Updated: Feb 26, 2023

On humid summer nights, we slept outside. My father dragged our mattresses into the yard. My mother carried a bulging pile of blankets. We three children gamboled around them like puppies. Mother would always declare she felt a breeze, though the air clung like cobwebs to our skin.


I remember the sour smell of my mother’s sweat mingled with the sweetness of her

perfume, Le Galion, sent to her from France by a childhood friend. The dark gold liquid in a heavy bottle stood on a doily in the center of her dresser. My father smelled of endless cigarettes. A fine veil of smoke wreathed his head as he recklessly flicked ash onto the lawn.

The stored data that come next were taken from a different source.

-- ==== Sys2Proof/Laws/State.lean ====
section
/-! SUPPORT. Reading one part of the state after replacing one part: one lemma per field per update, all by rfl, and the
same for the six bays. -/

namespace Sys2Proof.Machine

/-! ## The parts of the state -/

@[simp] theorem State.setLink_link (s : State) (x : LinkUnit) : (s.setLink x).link = x := rfl
@[simp] theorem State.setLink_ledger (s : State) (x : LinkUnit) : (s.setLink x).ledger = s.ledger := rfl
@[simp] theorem State.setLink_starvation (s : State) (x : LinkUnit) : (s.setLink x).starvation = s.starvation := rfl
@[simp] theorem State.setLink_windows (s : State) (x : LinkUnit) : (s.setLink x).windows = s.windows := rfl
@[simp] theorem State.setLink_bays (s : State) (x : LinkUnit) : (s.setLink x).bays = s.bays := rfl
@[simp] theorem State.setLink_answerOrder (s : State) (x : LinkUnit) : (s.setLink x).answerOrder = s.answerOrder := rfl
@[simp] theorem State.setLink_bus (s : State) (x : LinkUnit) : (s.setLink x).bus = s.bus := rfl
@[simp] theorem State.setLink_notice (s : State) (x : LinkUnit) : (s.setLink x).notice = s.notice := rfl
@[simp] theorem State.setLink_mgmt (s : State) (x : LinkUnit) : (s.setLink x).mgmt = s.mgmt := rfl
@[simp] theorem State.setLink_straps (s : State) (x : LinkUnit) : (s.setLink x).straps = s.straps := rfl
@[simp] theorem State.setLink_pending (s : State) (x : LinkUnit) : (s.setLink x).pending = s.pending := rfl

@[simp] theorem State.setLedger_link (s : State) (x : Ledger) : (s.setLedger x).link = s.link := rfl
@[simp] theorem State.setLedger_ledger (s : State) (x : Ledger) : (s.setLedger x).ledger = x := rfl
@[simp] theorem State.setLedger_starvation (s : State) (x : Ledger) : (s.setLedger x).starvation = s.starvation := rfl
@[simp] theorem State.setLedger_windows (s : State) (x : Ledger) : (s.setLedger x).windows = s.windows := rfl
@[simp] theorem State.setLedger_bays (s : State) (x : Ledger) : (s.setLedger x).bays = s.bays := rfl
@[simp] theorem State.setLedger_answerOrder (s : State) (x : Ledger) : (s.setLedger x).answerOrder = s.answerOrder := rfl
@[simp] theorem State.setLedger_bus (s : State) (x : Ledger) : (s.setLedger x).bus = s.bus := rfl
@[simp] theorem State.setLedger_notice (s : State) (x : Ledger) : (s.setLedger x).notice = s.notice := rfl
@[simp] theorem State.setLedger_mgmt (s : State) (x : Ledger) : (s.setLedger x).mgmt = s.mgmt := rfl
@[simp] theorem State.setLedger_straps (s : State) (x : Ledger) : (s.setLedger x).straps = s.straps := rfl
@[simp] theorem State.setLedger_pending (s : State) (x : Ledger) : (s.setLedger x).pending = s.pending := rfl

@[simp] theorem State.setStarvation_link (s : State) (x : Nat) : (s.setStarvation x).link = s.link := rfl
@[simp] theorem State.setStarvation_ledger (s : State) (x : Nat) : (s.setStarvation x).ledger = s.ledger := rfl
@[simp] theorem State.setStarvation_starvation (s : State) (x : Nat) : (s.setStarvation x).starvation = x := rfl
@[simp] theorem State.setStarvation_windows (s : State) (x : Nat) : (s.setStarvation x).windows = s.windows := rfl
@[simp] theorem State.setStarvation_bays (s : State) (x : Nat) : (s.setStarvation x).bays = s.bays := rfl
@[simp] theorem State.setStarvation_answerOrder (s : State) (x : Nat) : (s.setStarvation x).answerOrder = s.answerOrder := rfl
@[simp] theorem State.setStarvation_bus (s : State) (x : Nat) : (s.setStarvation x).bus = s.bus := rfl
@[simp] theorem State.setStarvation_notice (s : State) (x : Nat) : (s.setStarvation x).notice = s.notice := rfl
@[simp] theorem State.setStarvation_mgmt (s : State) (x : Nat) : (s.setStarvation x).mgmt = s.mgmt := rfl
@[simp] theorem State.setStarvation_straps (s : State) (x : Nat) : (s.setStarvation x).straps = s.straps := rfl
@[simp] theorem State.setStarvation_pending (s : State) (x : Nat) : (s.setStarvation x).pending = s.pending := rfl

@[simp] theorem State.setWindows_link (s : State) (x : WindowTable) : (s.setWindows x).link = s.link := rfl
@[simp] theorem State.setWindows_ledger (s : State) (x : WindowTable) : (s.setWindows x).ledger = s.ledger := rfl
@[simp] theorem State.setWindows_starvation (s : State) (x : WindowTable) : (s.setWindows x).starvation = s.starvation := rfl
@[simp] theorem State.setWindows_windows (s : State) (x : WindowTable) : (s.setWindows x).windows = x := rfl
@[simp] theorem State.setWindows_bays (s : State) (x : WindowTable) : (s.setWindows x).bays = s.bays := rfl
@[simp] theorem State.setWindows_answerOrder (s : State) (x : WindowTable) : (s.setWindows x).answerOrder = s.answerOrder := rfl
@[simp] theorem State.setWindows_bus (s : State) (x : WindowTable) : (s.setWindows x).bus = s.bus := rfl
@[simp] theorem State.setWindows_notice (s : State) (x : WindowTable) : (s.setWindows x).notice = s.notice := rfl
@[simp] theorem State.setWindows_mgmt (s : State) (x : WindowTable) : (s.setWindows x).mgmt = s.mgmt := rfl
@[simp] theorem State.setWindows_straps (s : State) (x : WindowTable) : (s.setWindows x).straps = s.straps := rfl
@[simp] theorem State.setWindows_pending (s : State) (x : WindowTable) : (s.setWindows x).pending = s.pending := rfl

@[simp] theorem State.setBays_link (s : State) (x : PerBay Bay) : (s.setBays x).link = s.link := rfl
@[simp] theorem State.setBays_ledger (s : State) (x : PerBay Bay) : (s.setBays x).ledger = s.ledger := rfl
@[simp] theorem State.setBays_starvation (s : State) (x : PerBay Bay) : (s.setBays x).starvation = s.starvation := rfl
@[simp] theorem State.setBays_windows (s : State) (x : PerBay Bay) : (s.setBays x).windows = s.windows := rfl
@[simp] theorem State.setBays_bays (s : State) (x : PerBay Bay) : (s.setBays x).bays = x := rfl
@[simp] theorem State.setBays_answerOrder (s : State) (x : PerBay Bay) : (s.setBays x).answerOrder = s.answerOrder := rfl
@[simp] theorem State.setBays_bus (s : State) (x : PerBay Bay) : (s.setBays x).bus = s.bus := rfl
@[simp] theorem State.setBays_notice (s : State) (x : PerBay Bay) : (s.setBays x).notice = s.notice := rfl
@[simp] theorem State.setBays_mgmt (s : State) (x : PerBay Bay) : (s.setBays x).mgmt = s.mgmt := rfl
@[simp] theorem State.setBays_straps (s : State) (x : PerBay Bay) : (s.setBays x).straps = s.straps := rfl
@[simp] theorem State.setBays_pending (s : State) (x : PerBay Bay) : (s.setBays x).pending = s.pending := rfl

@[simp] theorem State.setAnswerOrder_link (s : State) (x : List OpenEntry) : (s.setAnswerOrder x).link = s.link := rfl
@[simp] theorem State.setAnswerOrder_ledger (s : State) (x : List OpenEntry) : (s.setAnswerOrder x).ledger = s.ledger := rfl
@[simp] theorem State.setAnswerOrder_starvation (s : State) (x : List OpenEntry) : (s.setAnswerOrder x).starvation = s.starvation := rfl
@[simp] theorem State.setAnswerOrder_windows (s : State) (x : List OpenEntry) : (s.setAnswerOrder x).windows = s.windows := rfl
@[simp] theorem State.setAnswerOrder_bays (s : State) (x : List OpenEntry) : (s.setAnswerOrder x).bays = s.bays := rfl
@[simp] theorem State.setAnswerOrder_answerOrder (s : State) (x : List OpenEntry) : (s.setAnswerOrder x).answerOrder = x := rfl
@[simp] theorem State.setAnswerOrder_bus (s : State) (x : List OpenEntry) : (s.setAnswerOrder x).bus = s.bus := rfl
@[simp] theorem State.setAnswerOrder_notice (s : State) (x : List OpenEntry) : (s.setAnswerOrder x).notice = s.notice := rfl
@[simp] theorem State.setAnswerOrder_mgmt (s : State) (x : List OpenEntry) : (s.setAnswerOrder x).mgmt = s.mgmt := rfl
@[simp] theorem State.setAnswerOrder_straps (s : State) (x : List OpenEntry) : (s.setAnswerOrder x).straps = s.straps := rfl
@[simp] theorem State.setAnswerOrder_pending (s : State) (x : List OpenEntry) : (s.setAnswerOrder x).pending = s.pending := rfl

@[simp] theorem State.setBus_link (s : State) (x : Bus) : (s.setBus x).link = s.link := rfl
@[simp] theorem State.setBus_ledger (s : State) (x : Bus) : (s.setBus x).ledger = s.ledger := rfl
@[simp] theorem State.setBus_starvation (s : State) (x : Bus) : (s.setBus x).starvation = s.starvation := rfl
@[simp] theorem State.setBus_windows (s : State) (x : Bus) : (s.setBus x).windows = s.windows := rfl
@[simp] theorem State.setBus_bays (s : State) (x : Bus) : (s.setBus x).bays = s.bays := rfl
@[simp] theorem State.setBus_answerOrder (s : State) (x : Bus) : (s.setBus x).answerOrder = s.answerOrder := rfl
@[simp] theorem State.setBus_bus (s : State) (x : Bus) : (s.setBus x).bus = x := rfl
@[simp] theorem State.setBus_notice (s : State) (x : Bus) : (s.setBus x).notice = s.notice := rfl
@[simp] theorem State.setBus_mgmt (s : State) (x : Bus) : (s.setBus x).mgmt = s.mgmt := rfl
@[simp] theorem State.setBus_straps (s : State) (x : Bus) : (s.setBus x).straps = s.straps := rfl
@[simp] theorem State.setBus_pending (s : State) (x : Bus) : (s.setBus x).pending = s.pending := rfl

@[simp] theorem State.setNotice_link (s : State) (x : NoticeUnit) : (s.setNotice x).link = s.link := rfl
@[simp] theorem State.setNotice_ledger (s : State) (x : NoticeUnit) : (s.setNotice x).ledger = s.ledger := rfl
@[simp] theorem State.setNotice_starvation (s : State) (x : NoticeUnit) : (s.setNotice x).starvation = s.starvation := rfl
@[simp] theorem State.setNotice_windows (s : State) (x : NoticeUnit) : (s.setNotice x).windows = s.windows := rfl
@[simp] theorem State.setNotice_bays (s : State) (x : NoticeUnit) : (s.setNotice x).bays = s.bays := rfl
@[simp] theorem State.setNotice_answerOrder (s : State) (x : NoticeUnit) : (s.setNotice x).answerOrder = s.answerOrder := rfl
@[simp] theorem State.setNotice_bus (s : State) (x : NoticeUnit) : (s.setNotice x).bus = s.bus := rfl
@[simp] theorem State.setNotice_notice (s : State) (x : NoticeUnit) : (s.setNotice x).notice = x := rfl
@[simp] theorem State.setNotice_mgmt (s : State) (x : NoticeUnit) : (s.setNotice x).mgmt = s.mgmt := rfl
@[simp] theorem State.setNotice_straps (s : State) (x : NoticeUnit) : (s.setNotice x).straps = s.straps := rfl
@[simp] theorem State.setNotice_pending (s : State) (x : NoticeUnit) : (s.setNotice x).pending = s.pending := rfl

@[simp] theorem State.setMgmt_link (s : State) (x : Mgmt) : (s.setMgmt x).link = s.link := rfl
@[simp] theorem State.setMgmt_ledger (s : State) (x : Mgmt) : (s.setMgmt x).ledger = s.ledger := rfl
@[simp] theorem State.setMgmt_starvation (s : State) (x : Mgmt) : (s.setMgmt x).starvation = s.starvation := rfl
@[simp] theorem State.setMgmt_windows (s : State) (x : Mgmt) : (s.setMgmt x).windows = s.windows := rfl
@[simp] theorem State.setMgmt_bays (s : State) (x : Mgmt) : (s.setMgmt x).bays = s.bays := rfl
@[simp] theorem State.setMgmt_answerOrder (s : State) (x : Mgmt) : (s.setMgmt x).answerOrder = s.answerOrder := rfl
@[simp] theorem State.setMgmt_bus (s : State) (x : Mgmt) : (s.setMgmt x).bus = s.bus := rfl
@[simp] theorem State.setMgmt_notice (s : State) (x : Mgmt) : (s.setMgmt x).notice = s.notice := rfl
@[simp] theorem State.setMgmt_mgmt (s : State) (x : Mgmt) : (s.setMgmt x).mgmt = x := rfl
@[simp] theorem State.setMgmt_straps (s : State) (x : Mgmt) : (s.setMgmt x).straps = s.straps := rfl
@[simp] theorem State.setMgmt_pending (s : State) (x : Mgmt) : (s.setMgmt x).pending = s.pending := rfl
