-- ==== Sys2Proof/Tests/Slice0.lean ====
section
/-! SUPPORT. Tests: the well-formedness checks, the worked examples of the spec, single steps on small states, and for
every statement of Obligations.lean with hypotheses a state and operands that meet them, clause by clause. -/

namespace Sys2Proof.Tests

open Sys2Proof.Machine

/-! ## Small states -/

/-- The state after a command. -/
def after (i : Instr) (s : State) : State :=
  match exec i s with
  | .next t => t
  | _ => s

/-- The link unit in UP. -/
def upLink : LinkUnit :=
  { LinkUnit.reset with
    state := .up, epoch := 1,
    timers := { LinkTimers.reset with holdOff := false, keepalive := true, silence := true } }

/-- The bridge in UP with every credit granted. -/
def up : State :=
  { State.reset with link := upLink, ledger := { Ledger.reset with store := ⟨24, 0⟩, request := ⟨32, 0⟩, mgmt := ⟨1, 0⟩ } }

/-- The bridge in TRAINING with some progress. -/
def training (inRow sent : Nat) : State :=
  State.reset.setLink
    { LinkUnit.reset with
      state := .training, trainsInRow := inRow, trainsSent := sent, trainSeen := decide (0 < inRow),
      timers := { LinkTimers.reset with holdOff := false, training := true, trainInterval := true } }

/-- A module of width 16 with attention. -/
def module16 : ProfileSummary :=
  { kind := 0x1234, widthCapability := .w16, minWaitClass := 1, attentionSupported := true, serial := [1, 2, 3, 4, 5, 6] }

/-- A controller in a state, with what its state has. -/
def lifeIn (st : BayState) : Lifecycle :=
  { Lifecycle.reset with
    state := st, supply := if st.powered then .l else .none, mrstAsserted := !st.mrstReleased, lamp := st.lamp,
    moduleClass := if st.filtered && decide (st ≠ .identifying) then some .both else none,
    faultReason := if st = .faulted then some .powerFail else none,
    phase := if st = .powering then some .awaitingPgood else none,
    quiesceMode := if st = .quiescing then some .drain else none,
    summary := if st.served then some module16 else none,
    timer := match st with
      | .settling => some .stablePresence
      | .identifying => some .senseSettle
      | .powering => some .powerGoodWait
      | .resetting => some .moduleReset
      | .profiling => some .ready
      | _ => none }

/-- A bay with a module, in a state. -/
def bayIn (st : BayState) : Bay :=
  { Bay.reset with life := lifeIn st, presA := decide (st ≠ .empty), presB := decide (st ≠ .empty) }

/-- The bridge in UP with bay 5 in a state. -/
def withBay (st : BayState) : State := up.setBay .b5 (bayIn st)

/-- A memory window of 4096 granules at address 1000h, onto all BULK of bay 5. -/
def bulkWindow : Window :=
  { valid := true, bay := .b5, space := .bulk, upstreamBase := 0x1000, granules := 4096, bayBase := 0, width := .w16,
    waitClass := 2, protect := .writable }

/-- A READ_ONLY window of one granule at the top of the memory space. -/
def topWindow : Window :=
  { bulkWindow with space := .profile, upstreamBase := 2 ^ 48 - 4096, granules := 1, bayBase := 0xF000, protect := .readOnly }

/-- A READ_ONLY port window. -/
def portWindow : Window :=
  { bulkWindow with space := .port, upstreamBase := 0, granules := 1, bayBase := 0, protect := .readOnly }

/-- A Window Table with these windows at indexes 0, 30 and 31. -/
def table : WindowTable :=
  ((Vector.replicate 32 Window.reset |>.set 0 bulkWindow).set 30 portWindow).set 31 topWindow

/-- The bridge in UP with the table and bay 5 in a state. -/
def mapped (st : BayState) : State := (withBay st).setWindows table

/-- A FETCH of 7 bytes at address 2001h: bay address 1001h. -/
def fetch7 : RequestFields := { tag := 63, length := 7, address := 0x2001, data := [] }

/-- A STORE of 64 bytes at the first block of the window. -/
def store64 : StoreFields := { length := 64, address := 0x1000, data := List.replicate 64 0xA5 }

/-- A PORT_STORE of 4 bytes at the port window. -/
def portStore4 : RequestFields := { tag := 0, length := 4, address := 0, data := [1, 2, 3, 4] }

/-- The entry of the FETCH, being served. -/
def fetchEntry (done : Nat) : Entry :=
  .request
    { state := .active, kind := .fetch, tag := 63, snap := some ⟨.b5, .bulk, 0x1001, .w16, 2⟩, length := 7,
      data := List.replicate done 9, bytesDone := done, status := none }

/-- A STORE that waits behind it. -/
def storeEntry : Entry :=
  .store { state := .queued, snap := ⟨.b5, .bulk, 0x20, .w16, 2⟩, length := 1, data := [7], bytesDone := 0 }

/-- What a cycle of the FETCH has taken at its start. -/
def run (elapsed : Bool) : CycleRun := { accessTimer := 32, minLengthNs := 200, minElapsed := elapsed }

/-- A cycle of the FETCH after some bytes. -/
def cycleAt (done : Nat) (elapsed : Bool) : Cycle :=
  { address := 0x1001 + done, space := .bulk, wide := nextIsWide .w16 (0x1001 + done) (7 - done), write := false,
    run := some (run elapsed) }

/-- Bay 5, READY or QUIESCING, serves the FETCH in a cycle on the bus, with more entries behind it. -/
def serving (st : BayState) (done streak : Nat) (elapsed stop : Bool) (behind : List Entry) : State :=
  ((mapped st).setBay .b5
    { bayIn st with
      list := fetchEntry done :: behind,
      engine := { Engine.reset with
        state := .inCycle, work := .request, effectiveWidth := some .w16, effectiveWaitClass := some 2,
        cycle := some (cycleAt done elapsed), stopAfterCycle := stop, timeoutStreak := streak } }).setBus
    { driven := some ⟨.b5, BitVec.ofNat 24 (0x1001 + done), .bulk, false, false, []⟩, pointer := .b0 }

/-- Bay 5 reads the profile header, some bytes of which it has. -/
def profiling (bytes : List Byte) : State :=
  ((withBay .profiling).setBay .b5
    { bayIn .profiling with
      life := { lifeIn .profiling with mrdySeen := true, timer := none },
      engine := { Engine.reset with
        state := .inCycle, work := .profileRead, profileBytes := bytes,
        cycle := some { profileCycle bytes.length with run := some ⟨32, 360, false⟩ } } }).setBus
    { driven := some ⟨.b5, BitVec.ofNat 24 bytes.length, .profile, false, false, []⟩, pointer := .b0 }

/-- A valid profile header. -/
def header : List Byte := [0xB4, 0x2E, 0x34, 0x12, 1, 16, 1, 1, 1, 2, 3, 4, 5, 6, 0, 0xB0]

/-- Two frames of the replay list. -/
def frames : List Frame := [⟨4095, .grant 1 0 0⟩, ⟨0, .mgmtResp ⟨9, .done, []⟩⟩]

/-- The bridge in UP with two frames in the replay list and three attempts made. -/
def replaying (attempts : Nat) : State :=
  up.setLink
    { upLink with
      replay := frames, transmitNext := 1, attempts := attempts, timers := { upLink.timers with replay := true } }

/-- A BRIDGE_RESET is pending, with its response in the second frame of the replay list. -/
def resetPending : State :=
  (replaying 3).setMgmt
    { last := some ⟨9, .done, []⟩, busy := false, resetPending := true, resetTimer := true, resetFrame := some 0 }

/-! ## Well-formedness: one refused term for each check -/

theorem test_wf_refuses_long_frame :
    (Instr.sequencedFrameReceived 0 ⟨List.replicate 81 0, .nothing⟩).wf = false ∧
    (Instr.sequencedFrameReceived 0 ⟨[], .nothing⟩).wf = false ∧
    (Instr.sequencedFrameReceived 4095 ⟨List.replicate 80 0, .signalLoss⟩).wf = true := by decide

theorem test_wf_refuses_long_packets :
    (Instr.fetch ⟨some { fetch7 with data := List.replicate 70 0 }, .nothing⟩).wf = false ∧
    (Instr.portFetch ⟨some { fetch7 with data := List.replicate 70 0 }, .nothing⟩).wf = false ∧
    (Instr.portStore ⟨some { fetch7 with data := List.replicate 70 0 }, .nothing⟩).wf = false ∧
    (Instr.store ⟨some { store64 with data := List.replicate 71 0 }, .nothing⟩).wf = false ∧
    (Instr.store ⟨some store64, .replayExpiry⟩).wf = true := by decide

theorem test_wf_refuses_long_operands :
    (Instr.windowWrite 0 (List.replicate 78 0)).wf = false ∧
    (Instr.mgmtSequenceReplay 0 1 (List.replicate 78 0)).wf = false ∧
    (Instr.bridgeReset 0 (List.replicate 77 0)).wf = true := by decide

theorem test_wf_refuses_long_quiesce_before_report :
    (Instr.accessTimerExpiry .b0 (.quiesce 0 (List.replicate 78 0))).wf = false ∧
    (Instr.accessTimerExpiry .b0 (.quiesce 0 (List.replicate 77 0))).wf = true ∧
    (Instr.accessTimerExpiry .b0 .removal).wf = true := by decide

theorem test_wf_refuses_defined_code :
    (Instr.unknownCommand 0 0x7F []).wf = false ∧ (Instr.unknownCommand 0 0x02 []).wf = true := by decide

theorem test_wf_refuses_defined_kind :
    (Instr.unknownPacketKind 0x05 []).wf = false ∧ (Instr.unknownPacketKind 0x06 []).wf = true := by decide

/-! ## Worked values of the spec -/

/-- No row of the table has bits (log 2). -/
theorem test_no_word_spells_a_command : decodeTableWord 16 0 = none ∧ State.reset.withFetchWord 16 0 = State.reset :=
  ⟨rfl, rfl⟩

/-- R10: a request at 2001h through the window at 1000h reaches bay address 1001h. -/
theorem test_translation : bulkWindow.translate 0x2001 = ⟨.b5, .bulk, 0x1001, .w16, 2⟩ := by decide

/-- R54: seven bytes from an odd address are an 8-bit cycle and three pairs; from an even one, three pairs and a byte. -/
theorem test_cycles_of_seven_bytes :
    nextIsWide .w16 0x1001 7 = false ∧ nextIsWide .w16 0x1002 6 = true ∧ nextIsWide .w16 0x1006 2 = true ∧
    nextIsWide .w16 0x1000 7 = true ∧ nextIsWide .w16 0x1006 1 = false := by decide

/-- R87, R88: the header above passes its checks, and one changed byte fails them. -/
theorem test_header :
    headerSummary header = some module16 ∧ headerSummary (header.set 7 0) = none ∧
    headerSummary (header.set 15 0) = none := by decide

/-- R191: the remainder of the standard check over the nine digits is CBF43926h (log 25). -/
theorem test_check :
    checkBytes [0x31, 0x32, 0x33, 0x34, 0x35, 0x36, 0x37, 0x38, 0x39] = [0x26, 0x39, 0xF4, 0xCB] := by
  decide +kernel

/-- R191: a request packet, low-order address byte first. -/
theorem test_packet :
    packetOf [0x01, 63, 7, 0x01, 0x20, 0, 0, 0, 0, 0, 0] = .fetch (some fetch7) ∧
    packetOf [0x05, 9, 0x40, 1] = .mgmt 9 0x40 [1] ∧ packetOf [0x05, 9] = .mgmtShort ∧ packetOf [6, 0] = .unknownKind ∧
    packetOf [0x02, 1] = .store none := by decide

/-- R191: packets the bridge sends. -/
theorem test_sent_packets :
    (UpPacket.grant 4 0 1).bytes = [0x82, 4, 0, 1] ∧ (UpPacket.notice 7 .bridge 5).bytes = [0x83, 7, 6, 5] ∧
    (UpPacket.answer 63 .protectedWindow []).bytes = [0x81, 63, 2, 0] := by decide

/-- A frame without a header is a bad frame. -/
theorem test_short_frame : frameCommand [0x05, 0, 0] = .badFrameReceived := by decide

/-! ## Single steps -/

/-- R31, R154: a FETCH without a window is answered UNMAPPED, its credit consumed. -/
theorem test_unmapped_fetch :
    (after (.fetch ⟨some fetch7, .nothing⟩) up).ledger.request = ⟨31, 0⟩ ∧
    (after (.fetch ⟨some fetch7, .nothing⟩) up).answerOrder.map OpenEntry.status = [some .unmapped] := by decide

In August, my family fled to a resort. Belleview Manor. A fancy name for a cluster

of peeling cottages set in a clearing surrounded by dusty woods. We’re standing in a room with just two beds, one double and one cot. My father’s arguing with someone, a plump gnome, the manager of the place. I don’t understand their words, meaningless sounds, the first language I spoke but quickly forgot, eager to be accepted, to fit in. I sense my father’s anger and helplessness. His sallow face looks flushed. He’s holding out a pack of cigarettes, a bottle of wine. We have no money, I know we have no money.

Whenever he could, the gnome would ambush me beside our cabin and press me up against the wooden walls. He’d smile and stroke my cheek and give me chocolate. I’d smile back as I plotted my escape. When footsteps came too close, he quickly hoisted his bulk away and I squirmed past. I never told. Even when I was ten, I understood power, who could safely make waves, and who could not.


Now it’s November, gray and drizzling rain. Four of us are huddled on a corner.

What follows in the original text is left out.